Problem description — Return only the number of lines in the records below where the string "Byte" shows up.

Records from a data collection
===
-- ==== Sys2Proof/Machine/Skip.lean ====
section
/-! DEFINITION. The skip family (spec/42_skip.md). -/

namespace Sys2Proof.Machine

/-- 3XKK (R141). -/
def execSeImm (x : Reg) (kk : Byte) (s : State) : Host.Outcome State Fault Refusal :=
  .next (s.skipIf (s.reg x == kk))

/-- 4XKK (R142). -/
def execSneImm (x : Reg) (kk : Byte) (s : State) : Host.Outcome State Fault Refusal :=
  .next (s.skipIf (s.reg x != kk))

/-- 5XY0 (R143). -/
def execSeReg (x y : Reg) (s : State) : Host.Outcome State Fault Refusal :=
  .next (s.skipIf (s.reg x == s.reg y))

/-- 9XY0 (R144). -/
def execSneReg (x y : Reg) (s : State) : Host.Outcome State Fault Refusal :=
  .next (s.skipIf (s.reg x != s.reg y))

/-- EX9E (R145, R147). -/
def execSkp (x : Reg) (s : State) : Host.Outcome State Fault Refusal :=
  .next (s.skipIf (s.keyPressed (s.reg x)))

/-- EXA1 (R146, R147). -/
def execSknp (x : Reg) (s : State) : Host.Outcome State Fault Refusal :=
  .next (s.skipIf (!s.keyPressed (s.reg x)))

end Sys2Proof.Machine
end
===
Solution — 2